You guys might have run into this issue, that when writing AI, you want your units behaviour to be coded as simple as possible, preferably with code that seems to single threaded. The problem however is that each unit would need 1 thread, and that’s just bad for performance, due to both context switches and lock contention.
There are a few alternatives:
[] Splitting your code into very small chunks and schedule those tasks in a queue (poor man’s green threads)
[] Using a library that injects continuations in your code (little less poor man’s green threads)
[*] Using a scripting language that is interruptable, with a local stack and program counter. You have to write your code in another/new language, without IDE support, and performance is probably terrible.
I just had the following idea - and feel free to point out the obvious mistakes… if any.
It would be a major advantage to write your AI code as if it were single-threaded, writen in Java, in your favourite IDE, generating a standard Java ClassFile. Now the idea is not to load it in the JVM, but to interpretate it yourself.

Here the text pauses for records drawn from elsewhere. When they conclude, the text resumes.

-- ==== Sys2Proof/Laws/PerInstr.lean ====
section
/-! SUPPORT. Facts about every instruction as syntax, one lemma per constructor. -/

namespace Sys2Proof.Laws.WordFits

/-- The selecting word of a well-formed instruction has no bit beyond its format's width (R50, R55). -/
def Statement (i : Instr) : Prop :=
  ∀ lw, wellFormed lw i = true → (Sys2Proof.encode i).2 < 2 ^ (Sys2Proof.encode i).1.width lw

theorem encode (len : Nat) : Statement (.encode len) := fun lw h =>
  (packCommand_lt ⟨0, len⟩ lw).2 (by simpa [wellFormed] using h)

theorem decode (cap : Nat) : Statement (.decode cap) := fun lw h =>
  (packCommand_lt ⟨1, cap⟩ lw).2 (by simpa [wellFormed] using h)

theorem encX2 : Statement .encX2 := fun _ _ => Nat.one_pos
theorem encClose : Statement .encClose := fun _ _ => Nat.one_pos
theorem encEnd : Statement .encEnd := fun _ _ => Config.END.isLt
theorem encEsc : Statement .encEsc := fun _ _ => Config.ESC.isLt
theorem encLit (b : Byte) : Statement (.encLit b) := fun _ _ => b.isLt
theorem decEnd : Statement .decEnd := fun _ _ => Config.END.isLt
theorem decEsc : Statement .decEsc := fun _ _ => Config.ESC.isLt
theorem decLit (c : Byte) : Statement (.decLit c) := fun _ _ => c.isLt
theorem decXend : Statement .decXend := fun _ _ => Config.ESC_END.isLt
theorem decXesc : Statement .decXesc := fun _ _ => Config.ESC_ESC.isLt
theorem decXlit (c : Byte) : Statement (.decXlit c) := fun _ _ => c.isLt

end Sys2Proof.Laws.WordFits
end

It might sound slow, and reinventing the wheel, and what-not, here’s the catch: when you stumble upon the invoke_ family of bytecodes, or getfield/putfield bytecodes, you’d simply use Java Reflection to let the JVM run it at full speed. Suddenly you have this class in which you can step through the bytecodes (with custom program counter, stack) making it possible to put the execution on hold or interleaving thousands of units ‘green threads’, while you’d still be able to call into all your other classes, at full speed.
The interpreter might be 50x (or more) slower than execution by the JVM, but in the end you’re probably doing all the hard stuff in ‘external’ code (JIT compiled classes) anyway, so you might not even notice the performance degradation. It might even be faster (both in coding time as in execution time), as you won’t have to split up your tasks into dozens of Runnables – and we all know interfaces with many implementations end up as massive switch-tables which slows down invoke_special (more or less).
Implementing a Java Bytecode Interpreter that delegates the ‘hard stuff’ to the JVM itself, shouldn’t be too hard, right? The only non-trivial thing is throwing and catching exceptions.
So… what are your thoughts? Best of boths worlds, or did I miss something obvious.